Chief Financial Officer James Kehoe said during the call that recurring revenue growth continued to outpace adjusted revenue. Within the capital markets segment, he said: “Adjusted revenue growth came in at 5%, slightly below our expectations, with recurring revenue growth of 5%.”
Macro uncertainty impacted the lending business, he said, adding: “The good news is that we have seen a rebound in July with lending activity returning more in line with the strong pace we experienced in the first quarter.”
Asked on the call about the growth in the banking business, Ferris said that “we are selling more than we have been over the last couple of years, and the quality of those sales is strong. So, we talked about a couple of years ago selling not just professional services and license, but really focusing on selling higher-margin products, so, think digital, think payments, think software that is recurring and that really focuses the business on those new sales.”
She said there’s also interest in stablecoins and “everybody is looking in terms of the use cases.
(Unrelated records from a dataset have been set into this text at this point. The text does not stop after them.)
@[simp] theorem advance_creepPeriod (c : Config) (d : Int) (a : AxisState) : (advance c d a).creepPeriod = a.creepPeriod := rfl

@[simp] theorem advance_bump (c : Config) (d : Int) (a : AxisState) : (advance c d a).bump = a.bump := rfl

@[simp] theorem advance_pwmCcr0 (c : Config) (d : Int) (a : AxisState) : (advance c d a).pwmCcr0 = a.pwmCcr0 := rfl

@[simp] theorem advance_pwmCcr1 (c : Config) (d : Int) (a : AxisState) : (advance c d a).pwmCcr1 = a.pwmCcr1 := rfl

@[simp] theorem advance_pwmCcr2 (c : Config) (d : Int) (a : AxisState) : (advance c d a).pwmCcr2 = a.pwmCcr2 := rfl

/-! ### The creep sub-count -/

@[simp] theorem countCreepTick_phaseAngle (a : AxisState) : (countCreepTick a).phaseAngle = a.phaseAngle := rfl

@[simp] theorem countCreepTick_motionFlags (a : AxisState) : (countCreepTick a).motionFlags = a.motionFlags := rfl

@[simp] theorem countCreepTick_shadowFlags (a : AxisState) : (countCreepTick a).shadowFlags = a.shadowFlags := rfl

@[simp] theorem countCreepTick_spinPointer (a : AxisState) : (countCreepTick a).spinPointer = a.spinPointer := rfl

@[simp] theorem countCreepTick_spinSubcount (a : AxisState) : (countCreepTick a).spinSubcount = a.spinSubcount := rfl

@[simp] theorem countCreepTick_creepSubcount (a : AxisState) :
    (countCreepTick a).creepSubcount = if creepStepDue a then 0#8 else a.creepSubcount + 1#8 := rfl

@[simp] theorem countCreepTick_cruiseSteps (a : AxisState) : (countCreepTick a).cruiseSteps = a.cruiseSteps := rfl

@[simp] theorem countCreepTick_cwCreepSteps (a : AxisState) : (countCreepTick a).cwCreepSteps = a.cwCreepSteps := rfl

@[simp] theorem countCreepTick_ccwCreepSteps (a : AxisState) : (countCreepTick a).ccwCreepSteps = a.ccwCreepSteps := rfl

@[simp] theorem countCreepTick_cwCreepCurOp (a : AxisState) : (countCreepTick a).cwCreepCurOp = a.cwCreepCurOp := rfl

@[simp] theorem countCreepTick_ccwCreepCurOp (a : AxisState) : (countCreepTick a).ccwCreepCurOp = a.ccwCreepCurOp := rfl

@[simp] theorem countCreepTick_curSpinup (a : AxisState) : (countCreepTick a).curSpinup = a.curSpinup := rfl

@[simp] theorem countCreepTick_curCruise (a : AxisState) : (countCreepTick a).curCruise = a.curCruise := rfl

@[simp] theorem countCreepTick_curSpindown (a : AxisState) : (countCreepTick a).curSpindown = a.curSpindown := rfl

@[simp] theorem countCreepTick_curCreep (a : AxisState) : (countCreepTick a).curCreep = a.curCreep := rfl

@[simp] theorem countCreepTick_curDrop (a : AxisState) : (countCreepTick a).curDrop = a.curDrop := rfl

@[simp] theorem countCreepTick_creepPeriod (a : AxisState) : (countCreepTick a).creepPeriod = a.creepPeriod := rfl

@[simp] theorem countCreepTick_bump (a : AxisState) : (countCreepTick a).bump = a.bump := rfl

@[simp] theorem countCreepTick_pwmCcr0 (a : AxisState) : (countCreepTick a).pwmCcr0 = a.pwmCcr0 := rfl

@[simp] theorem countCreepTick_pwmCcr1 (a : AxisState) : (countCreepTick a).pwmCcr1 = a.pwmCcr1 := rfl

@[simp] theorem countCreepTick_pwmCcr2 (a : AxisState) : (countCreepTick a).pwmCcr2 = a.pwmCcr2 := rfl
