theorem besideTravel_of_besideCruise {x a : AxisState} (h : besideCruise x = besideCruise a) :
    besideTravel x = besideTravel a :=
  show besideSpin (besideCruise x) = besideSpin (besideCruise a) from congrArg besideSpin h

theorem creepSteps_of_besideTravel (d : Direction) {x a : AxisState} (h : besideTravel x = besideTravel a) :
    d.creepSteps x = d.creepSteps a := by
  have hkept (y : AxisState) : d.creepSteps (besideTravel y) = d.creepSteps y := by cases d <;> rfl
  rw [← hkept x, h, hkept]

section FullMove

variable {d : Direction} {rev : Bool} {sp : BitVec 8} {a : AxisState}

/-- The spin-up of a full move: 33 ramp steps, with the entries 0 to 32 of the ramp. -/
theorem travels_spinUp (rev : Bool) (sp : BitVec 8) (hword : a.motionFlags = d.moveWord) (hpointer : a.spinPointer = 0#6)
    (hsub : a.spinSubcount = 0#8) :
    ∃ x, Travels rev sp (33 * max sp.toNat 1) (d.sgn * (528 * max sp.toNat 1 : Nat)) a x ∧
      x.motionFlags = d.wordAfterSpinUp ∧ x.spinPointer.toNat = 33 ∧ x.spinSubcount = 0#8 ∧
      besideSpin x = besideSpin a := by
  have hstage : decodeStage a.motionFlags = d.spinUp := by rw [hword, d.decodeStage_moveWord]
  have hp : a.spinPointer.toNat = 0 := by rw [hpointer]; rfl
  have hp33 : a.spinPointer.toNat ≤ 33 := by omega
  have hcount : spinUpCount a.spinPointer.toNat = 33 := by rw [hp]; rfl
  have hunits : spinUnits (max sp.toNat 1) (a.spinPointer.toNat + ·) 33 0 = 528 * max sp.toNat 1 := by
    rw [← hcount, spinUnits_up hp33, hp]
    rfl
  obtain ⟨hbefore, hcleared, hend, hsub', hmoved, hrest⟩ :=
    iterate_spin (spins_up d rev sp hstage) (spinUpPath hp33) hsub rfl
  rw [hcount] at hbefore hcleared hend hsub' hmoved hrest
  rw [hunits] at hmoved
  refine ⟨_, travels_of_stage (ne_zero_of_decodeStage hstage (by cases d <;> decide)) hbefore hmoved, ?_,
    hend, hsub', hrest⟩
  rw [eq_clearStageBit_of_bitCleared (by cases d <;> decide) hcleared, hword]
  rfl

/-- The cruise of a full move. -/
theorem travels_cruise (rev : Bool) (sp : BitVec 8) (hword : a.motionFlags = d.wordAfterSpinUp)
    (hcount : 1 ≤ a.cruiseSteps.toNat) :
    ∃ x, Travels rev sp a.cruiseSteps.toNat (d.sgn * (33 * a.cruiseSteps.toNat)) a x ∧
      x.motionFlags = d.wordAfterCruise ∧ besideCruise x = besideCruise a := by
  have hstage : decodeStage a.motionFlags = d.cruise := by rw [hword, d.decodeStage_wordAfterSpinUp]
  obtain ⟨hbefore, hcleared, -, hmoved, hrest⟩ := iterate_cruise (cruises d rev sp hstage) hcount
  refine ⟨_, travels_of_stage (ne_zero_of_decodeStage hstage (by cases d <;> decide)) hbefore hmoved, ?_, hrest⟩
  rw [eq_clearStageBit_of_bitCleared (by cases d <;> decide) hcleared, hword]
  rfl

/-- The spin-down of a full move: 33 ramp steps, with the entries 33 to 1 of the ramp. -/
theorem travels_spinDown (rev : Bool) (sp : BitVec 8) (hword : a.motionFlags = d.wordAfterCruise)
    (hp : a.spinPointer.toNat = 33) (hsub : a.spinSubcount = 0#8) :
    ∃ x, Travels rev sp (33 * max sp.toNat 1) (d.sgn * (561 * max sp.toNat 1 : Nat)) a x ∧
      x.motionFlags = d.wordAfterSpinDown ∧ x.spinPointer = 0#6 ∧ x.spinSubcount = 0#8 ∧
      besideSpin x = besideSpin a := by
  have hstage : decodeStage a.motionFlags = d.spinDown := by rw [hword, d.decodeStage_wordAfterCruise]
  have hcount : spinDownCount a.spinPointer.toNat = 33 := by rw [hp]; rfl
  have hunits : spinUnits (max sp.toNat 1) (a.spinPointer.toNat - ·) 33 0 = 561 * max sp.toNat 1 := by
    rw [← hcount, spinUnits_down, hp]
    rfl
  obtain ⟨hbefore, hcleared, hend, hsub', hmoved, hrest⟩ :=
    iterate_spin (spins_down d rev sp hstage) (spinDownPath a.spinPointer.toNat) hsub rfl
  rw [hcount] at hbefore hcleared hend hsub' hmoved hrest
  rw [hunits] at hmoved
  refine ⟨_, travels_of_stage (ne_zero_of_decodeStage hstage (by cases d <;> decide)) hbefore hmoved, ?_,
    BitVec.eq_of_toNat_eq hend, hsub', hrest⟩
  rw [eq_clearStageBit_of_bitCleared (by cases d <;> decide) hcleared, hword]
  rfl

/-- The creep of a full move. -/
theorem travels_creep (rev : Bool) (sp : BitVec 8) (hword : a.motionFlags = d.wordAfterSpinDown)
    (hcount : 1 ≤ (d.creepSteps a).toNat) (hrest : AtRest a) :
    ∃ x, Travels rev sp ((d.creepSteps a).toNat * max a.creepPeriod.toNat 1) (d.sgn * (d.creepSteps a).toNat) a x ∧
      x.motionFlags = 0#8 ∧ AtRest x ∧ DutiesAre rev a.curDrop.toNat x := by
  have hstage : decodeStage a.motionFlags = d.creep := by rw [hword, d.decodeStage_wordAfterSpinDown]
  obtain ⟨hpointer, hspin, hsub⟩ := hrest
  obtain ⟨hbefore, hcleared, hsub', hmoved, hdrop, hbeside⟩ := iterate_creep (creeps d rev sp hstage) hcount hsub
  have hidle := eq_clearStageBit_of_bitCleared (by cases d <;> decide) hcleared
  rw [hword, d.clearStageBit_wordAfterSpinDown] at hidle
  have hpointer' := congrArg AxisState.spinPointer hbeside
  have hspin' := congrArg AxisState.spinSubcount hbeside
  exact ⟨_, travels_of_stage (ne_zero_of_decodeStage hstage (by cases d <;> decide)) hbefore hmoved, hidle,
    ⟨hpointer'.trans hpointer, hspin'.trans hspin, hsub'⟩, hdrop hidle⟩

/-- The four stages of a full move, one after the other. -/
theorem travels_fullMove (rev : Bool) (sp : BitVec 8) (hword : a.motionFlags = d.moveWord) (hrest : AtRest a)
    (hcruise : 1 ≤ a.cruiseSteps.toNat) (hcreep : 1 ≤ (d.creepSteps a).toNat) :
    ∃ x, Travels rev sp
        (66 * max sp.toNat 1 + a.cruiseSteps.toNat + (d.creepSteps a).toNat * max a.creepPeriod.toNat 1)
        (d.sgn * (1089 * max sp.toNat 1 + 33 * a.cruiseSteps.toNat + (d.creepSteps a).toNat : Nat)) a x ∧
      x.motionFlags = 0#8 ∧ AtRest x ∧ DutiesAre rev a.curDrop.toNat x := by
  obtain ⟨hpointer, hspin, hsub⟩ := hrest
  obtain ⟨x1, htravel1, hword1, hp1, hspin1, hbeside1⟩ := travels_spinUp rev sp hword hpointer hspin
  have hcruise1 : x1.cruiseSteps = a.cruiseSteps :=
    show (besideSpin x1).cruiseSteps = (besideSpin a).cruiseSteps from congrArg AxisState.cruiseSteps hbeside1
  obtain ⟨x2, htravel2, hword2, hbeside2⟩ := travels_cruise rev sp hword1 (by rwa [hcruise1])
  have hp2 : x2.spinPointer = x1.spinPointer :=
    show (besideCruise x2).spinPointer = (besideCruise x1).spinPointer from congrArg AxisState.spinPointer hbeside2
  have hspin2 : x2.spinSubcount = x1.spinSubcount :=
    show (besideCruise x2).spinSubcount = (besideCruise x1).spinSubcount from congrArg AxisState.spinSubcount hbeside2
  obtain ⟨x3, htravel3, hword3, hp3, hspin3, hbeside3⟩ :=
    travels_spinDown rev sp hword2 (by rw [hp2, hp1]) (by rw [hspin2, hspin1])
  have hbeside : besideTravel x3 = besideTravel a :=
    (besideTravel_of_besideSpin hbeside3).trans
      ((besideTravel_of_besideCruise hbeside2).trans (besideTravel_of_besideSpin hbeside1))
  have hsteps3 := creepSteps_of_besideTravel d hbeside
  have hsub3 : x3.creepSubcount = a.creepSubcount :=
    show (besideTravel x3).creepSubcount = (besideTravel a).creepSubcount from congrArg AxisState.creepSubcount hbeside
  have hperiod3 : x3.creepPeriod = a.creepPeriod :=
    show (besideTravel x3).creepPeriod = (besideTravel a).creepPeriod from congrArg AxisState.creepPeriod hbeside
  have hdrop3 : x3.curDrop = a.curDrop :=
    show (besideTravel x3).curDrop = (besideTravel a).curDrop from congrArg AxisState.curDrop hbeside
  obtain ⟨x4, htravel4, hidle, hrest4, hduties⟩ :=
    travels_creep rev sp hword3 (by rwa [hsteps3]) ⟨hp3, hspin3, hsub3.trans hsub⟩
  rw [hsteps3, hperiod3] at htravel4
  rw [hcruise1] at htravel2
  rw [hdrop3] at hduties
  refine ⟨x4, ?_, hidle, hrest4, hduties⟩
  convert ((htravel1.trans htravel2).trans htravel3).trans htravel4 using 1
  · ring
  · push_cast
    ring

end FullMove

/-! ### The full move on the whole machine -/

/-- Steps use up as many of the turns to come. -/
theorem runSteps_turns {n : Nat} {s t : State} (h : runSteps n s = .next t) : t.turns = s.turns.drop n := by
  induction n generalizing s with
  | zero =>
    cases h
    rfl
  | succ n ih =>
    obtain ⟨u, hu⟩ := step_hasSuccessor s
    rw [runSteps_succ_of_next n hu] at h
    rw [ih h, step_turns hu, List.drop_tail]

/-- While nothing is committed, ticks of the machine bring an axis where its own ticks do. -/
theorem runSteps_ticks_of_le {s : State} {k n : Nat} {rest : List Turn} (hs : Ticking s) (hk : k ≤ n)
    (hturns : s.turns = ticks n ++ rest) :
    ∃ t, runSteps (2 * k) s = .next t ∧ ∀ m, t.axis m = (tickOf (s.rev m) s.spinPeriod)^[k] (s.axis m) := by
  refine runSteps_ticks k hs (rest := ticks (n - k) ++ rest) ?_
  rw [hturns, ← List.append_assoc, ← ticks_add, Nat.add_sub_cancel' hk]

/-- Settles O37: the axis makes the four stages of a full move, whatever the other axis does. -/
theorem fullMove : Obligations.FullMove := by
  unfold Obligations.FullMove
  intro s m word sgn creepSteps n rest hdirection hs hword hrest hcruise hcreep hn hturns
  obtain ⟨d, rfl, rfl, rfl⟩ : ∃ d : Direction, word = d.moveWord ∧ sgn = d.sgn ∧
      creepSteps = (d.creepSteps (s.axis m)).toNat := by
    obtain ⟨rfl, rfl, rfl⟩ | ⟨rfl, rfl, rfl⟩ := hdirection
    · exact ⟨.cw, rfl, rfl, rfl⟩
    · exact ⟨.ccw, rfl, rfl, rfl⟩
  obtain ⟨x, ⟨hticks, hactive, hmoved⟩, hidle, hrest', hduties⟩ :=
    travels_fullMove (s.rev m) s.spinPeriod hword hrest hcruise hcreep
  rw [← hn] at hticks hactive
  refine ⟨fun k hk => ?_, ?_⟩
  · obtain ⟨t, ht, haxis⟩ := runSteps_ticks_of_le hs hk.le hturns
    exact ⟨t, ht, by rw [haxis]; exact hactive k hk⟩
  · obtain ⟨t, ht, haxis⟩ := runSteps_ticks_of_le hs le_rfl hturns
    have hx : t.axis m = x := (haxis m).trans hticks
    have hrest'' : t.turns = rest := by
      rw [runSteps_turns ht, hturns]
      exact List.drop_left' (length_ticks n)
    simp only [Nat.cast_add, Nat.cast_mul, Nat.cast_ofNat] at hmoved
    refine ⟨t, ht, ?_⟩
    rw [hx]
    exact ⟨hidle, hrest', hduties, hrest'', hmoved⟩
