-- ==== Sys2Proof/Machine/HeaderCodec.lean ====
section
/-! DEFINITION. The tag and header codec: the lines of WTAG, WHDR, RTAG and RHDR, and the meanings of the stream tokens
those lines read (44_header_codec.md). -/

namespace Sys2Proof.Machine

/-! ### Write side -/

/-- `writeBits(32, tag)` (R180). -/
def lineWriteTag (op : BitVec 4) (rest : List Line) (s : State) : Host.Outcome State Fault Refusal :=
  proceed op rest (writeBits 32 s.tag.toNat s)

/-- The check of WHDR, raised before any bit is written (R181, R227). -/
def lineHdrStart (op : BitVec 4) (rest : List Line) (s : State) : Host.Outcome State Fault Refusal :=
  if s.treeValid then proceed op (.hdrEmit s.root :: rest) s else abort .illegalSequence s

/-- `emit(i)`: a node before its children, the left subtree before the right (R181, R182). -/
def lineHdrEmit (i : NodeIdx) (op : BitVec 4) (rest : List Line) (s : State) : Host.Outcome State Fault Refusal :=
  withNode i s fun n =>
    if n.isLeaf then proceed op (.hdrSymbol n.sym :: rest) (writeBits 1 1 s)
    else proceed op (.hdrEmit n.left :: .hdrEmit n.right :: rest) (writeBits 1 0 s)

/-- `writeBits(9, sym)` of a leaf (R181). -/
def lineHdrSymbol (v : SymField) (op : BitVec 4) (rest : List Line) (s : State) : Host.Outcome State Fault Refusal :=
  proceed op rest (writeBits 9 v.toNat s)

/-- WTAG (R180). -/
def wtagBody : List Line := [.writeTag]

/-- WHDR (R181). -/
def whdrBody : List Line := [.hdrStart]

/-! ### Read side: the tokens -/

/-- The tag field, read by RTAG: 32 bits consumed, then the comparison (R95, R183). -/
def execTag (t : Word) (s : State) : Host.Outcome State Fault Refusal :=
  match s.phase with
  | .running op (.readTag :: rest) =>
    let s' := { s with inPos := s.inPos + 32 }
    if t ≠ s.tag then proceed op (.raise .badHeaderTag :: rest) s' else proceed op rest s'
  | _ => .fault .tokenNotAwaited

/-- The marker of a node: one bit consumed, the arena check, the allocation (R185, R188). The node's index goes to `k`. -/
def enterNode (op : BitVec 4) (rest : List Line) (s : State) (k : NodeIdx → State → Host.Outcome State Fault Refusal) :
    Host.Outcome State Fault Refusal :=
  let s' := { s with inPos := s.inPos + 1 }
  if s.nodeCount.toNat = Config.nodeCap then proceed op (.raise .headerOverflow :: rest) s' else k s.nodeCount (allocate s')

/-- A node read from a header carries weight 0 (R185, R186). -/
def headerNode (l r : NodeIdx) : Node := { isLeaf := false, sym := 0, weight := 0, left := l, right := r }

/-- A leaf read from a header (R185, R186). -/
def headerLeaf (sym : SymField) : Node := { isLeaf := true, sym := sym, weight := 0, left := 0, right := 0 }

/-- `return i` from `read_node`: an internal node whose left subtree this was waits for its right one; one whose right
subtree this was is written and returns in turn; the outermost return ends the read (R184, R185). -/
def returnNode (op : BitVec 4) (rest : List Line) (i : NodeIdx) (stack : List Frame) (s : State) :
    Host.Outcome State Fault Refusal :=
  match stack with
  | [] => proceed op (.rhdrRoot i :: rest) s
  | { node := n, left := none } :: below => proceed op (.readNode ({ node := n, left := some i } :: below) :: rest) s
  | { node := n, left := some l } :: below =>
    setNode n (headerNode l i) s fun s' => returnNode op rest n below s'

/-- Header token INTERNAL, read by `read_node`: the node is allocated, and its left subtree is read next (R96, R185). -/
def execHdrInternal (s : State) : Host.Outcome State Fault Refusal :=
  match s.phase with
  | .running op (.readNode stack :: rest) =>
    enterNode op rest s fun i s' => proceed op (.readNode ({ node := i, left := none } :: stack) :: rest) s'
  | _ => .fault .tokenNotAwaited

/-- Header token LEAF, read by `read_node`: the node is allocated, the 9-bit payload read and checked, the leaf written
and returned (R97, R185, R187). -/
def execHdrLeaf (sym : SymField) (s : State) : Host.Outcome State Fault Refusal :=
  match s.phase with
  | .running op (.readNode stack :: rest) =>
    enterNode op rest s fun i s₁ =>
      let s₂ := { s₁ with inPos := s₁.inPos + 9 }
      if sym.toNat > Config.eofSym then proceed op (.raise .headerSymbolRange :: rest) s₂
      else setNode i (headerLeaf sym) s₂ fun s₃ => returnNode op rest i stack s₃
  | _ => .fault .tokenNotAwaited

/-! ### Read side: the lines that read the tokens -/

/-- What the tag read delivers: the tag field at `in_pos` (R183). -/
def tagAt (s : State) : Decoded := decode .tagField (bitsFrom s.input s.inPos (min 32 s.bitsLeft))

/-- What the marker read and, for a leaf, the payload read deliver: the header token at `in_pos` (R185). -/
def tokenAt (s : State) : Decoded := decode .header (bitsFrom s.input s.inPos (min 10 s.bitsLeft))

/-- RTAG: fewer than 32 bits are consumed and raise BAD_HEADER_TAG (R183). -/
def lineReadTag (op : BitVec 4) (rest : List Line) (s : State) : Host.Outcome State Fault Refusal :=
  match tagAt s with
  | .instr (.tag t) _ => execTag t s
  | .instr _ _ | .reject _ => proceed op (.raise .badHeaderTag :: rest) { s with inPos := 8 * s.input.length }

/-- Clear the arena and the root (R184). -/
def lineRhdrClear (op : BitVec 4) (rest : List Line) (s : State) : Host.Outcome State Fault Refusal :=
  proceed op (.readNode [] :: rest) { clearArena s with root := 0 }

/-- One `read_node()` call: the token at `in_pos`. An input that ends at the marker or inside a leaf's payload raises
TRUNCATED_HEADER with the bits left consumed; in the second case the marker was read, so the arena check came first and
the node is allocated (R185, R188, R192, R257). -/
def lineReadNode (op : BitVec 4) (rest : List Line) (s : State) : Host.Outcome State Fault Refusal :=
  match tokenAt s with
  | .instr .hdrInternal _ => execHdrInternal s
  | .instr (.hdrLeaf sym) _ => execHdrLeaf sym s
  | .reject .shortPayload =>
    enterNode op rest s fun _ s' =>
      proceed op (.raise .truncatedHeader :: rest) { s' with inPos := 8 * s.input.length }
  | .instr _ _ | .reject _ => proceed op (.raise .truncatedHeader :: rest) { s with inPos := 8 * s.input.length }

/-- `root <- r`, the degenerate check, `tree_valid <- 1` (R184, R189). -/
def lineRhdrRoot (r : NodeIdx) (op : BitVec 4) (rest : List Line) (s : State) : Host.Outcome State Fault Refusal :=
  let s' := { s with root := r }
  withNode r s' fun n =>
    if n.isLeaf then abort .degenerateTree s' else proceed op rest { s' with treeValid := true }

/-- RTAG (R183). -/
def rtagBody : List Line := [.readTag]

/-- RHDR (R184). -/
def rhdrBody : List Line := [.clearTreeValid, .clearCodesValid, .rhdrClear]

end Sys2Proof.Machine
end

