/-! Command start (R220). -/

@[simp] theorem startCommand_phase (op : BitVec 4) (body : List Line) (s : State) :
    (startCommand op body s).phase = .running op body := rfl
@[simp] theorem startCommand_freq (op : BitVec 4) (body : List Line) (s : State) :
    (startCommand op body s).freq = s.freq := rfl
@[simp] theorem startCommand_codelen (op : BitVec 4) (body : List Line) (s : State) :
    (startCommand op body s).codelen = s.codelen := rfl
@[simp] theorem startCommand_codebits (op : BitVec 4) (body : List Line) (s : State) :
    (startCommand op body s).codebits = s.codebits := rfl
@[simp] theorem startCommand_nodeCount (op : BitVec 4) (body : List Line) (s : State) :
    (startCommand op body s).nodeCount = s.nodeCount := rfl
@[simp] theorem startCommand_node (op : BitVec 4) (body : List Line) (s : State) :
    (startCommand op body s).node = s.node := rfl
@[simp] theorem startCommand_root (op : BitVec 4) (body : List Line) (s : State) :
    (startCommand op body s).root = s.root := rfl
@[simp] theorem startCommand_pq (op : BitVec 4) (body : List Line) (s : State) :
    (startCommand op body s).pq = s.pq := rfl
@[simp] theorem startCommand_seqCtr (op : BitVec 4) (body : List Line) (s : State) :
    (startCommand op body s).seqCtr = s.seqCtr := rfl
@[simp] theorem startCommand_cursor (op : BitVec 4) (body : List Line) (s : State) :
    (startCommand op body s).cursor = s.cursor := rfl
@[simp] theorem startCommand_input (op : BitVec 4) (body : List Line) (s : State) :
    (startCommand op body s).input = s.input := rfl
@[simp] theorem startCommand_inPos (op : BitVec 4) (body : List Line) (s : State) :
    (startCommand op body s).inPos = s.inPos := rfl
@[simp] theorem startCommand_output (op : BitVec 4) (body : List Line) (s : State) :
    (startCommand op body s).output = s.output := rfl
@[simp] theorem startCommand_outAcc (op : BitVec 4) (body : List Line) (s : State) :
    (startCommand op body s).outAcc = s.outAcc := rfl
@[simp] theorem startCommand_outNbits (op : BitVec 4) (body : List Line) (s : State) :
    (startCommand op body s).outNbits = s.outNbits := rfl
@[simp] theorem startCommand_treeValid (op : BitVec 4) (body : List Line) (s : State) :
    (startCommand op body s).treeValid = s.treeValid := rfl
@[simp] theorem startCommand_codesValid (op : BitVec 4) (body : List Line) (s : State) :
    (startCommand op body s).codesValid = s.codesValid := rfl
@[simp] theorem startCommand_done (op : BitVec 4) (body : List Line) (s : State) :
    (startCommand op body s).done = false := rfl
@[simp] theorem startCommand_err (op : BitVec 4) (body : List Line) (s : State) :
    (startCommand op body s).err = false := rfl
@[simp] theorem startCommand_errcode (op : BitVec 4) (body : List Line) (s : State) :
    (startCommand op body s).errcode = 0 := rfl
@[simp] theorem startCommand_decCount (op : BitVec 4) (body : List Line) (s : State) :
    (startCommand op body s).decCount = s.decCount := rfl
@[simp] theorem startCommand_tag (op : BitVec 4) (body : List Line) (s : State) :
    (startCommand op body s).tag = s.tag := rfl
@[simp] theorem startCommand_irqEn (op : BitVec 4) (body : List Line) (s : State) :
    (startCommand op body s).irqEn = s.irqEn := rfl
@[simp] theorem startCommand_host (op : BitVec 4) (body : List Line) (s : State) :
    (startCommand op body s).host = s.host := rfl
@[simp] theorem startCommand_rdata (op : BitVec 4) (body : List Line) (s : State) :
    (startCommand op body s).rdata = s.rdata := rfl
@[simp] theorem startCommand_outSeen (op : BitVec 4) (body : List Line) (s : State) :
    (startCommand op body s).outSeen = s.outSeen := rfl
@[simp] theorem startCommand_draws (op : BitVec 4) (body : List Line) (s : State) :
    (startCommand op body s).draws = s.draws := rfl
But certainly, every single financial institution is looking at how they serve their clients and make it available. So, I would say demand is much higher. [It remains] TBD in terms of which use cases take effect.”
Analysts also delved into pricing and competition in the market tied to processing during the call.
“Our pricing is very consistent,” Ferris said. “So, when you think about it in terms of either what we have to price on new wins or compression, I think what you’re hearing from a lot of people is likely challenges in terms of quality of products and then corresponding pricing that they have to take. But from an FIS standpoint, again, we stand very large and scaled, and so we can get pretty price-competitive if we need to. It is not impacting our overall revenue.”
Both businesses — banking and capital markets — had positive net pricing trends, Kehoe said on the call.
Ferris also said that banks, particularly small banks, are “looking for FIS to provide them with their modernization journey. We’ve already put all of our clients generally in the cloud.”
Modernization is generally about componentization of the core, she said.
“And in the larger financial institution standpoint, there is a desire to do more componentized and come out with products and solutions and deliver value more quickly than a big bang core conversion,” she said during the call.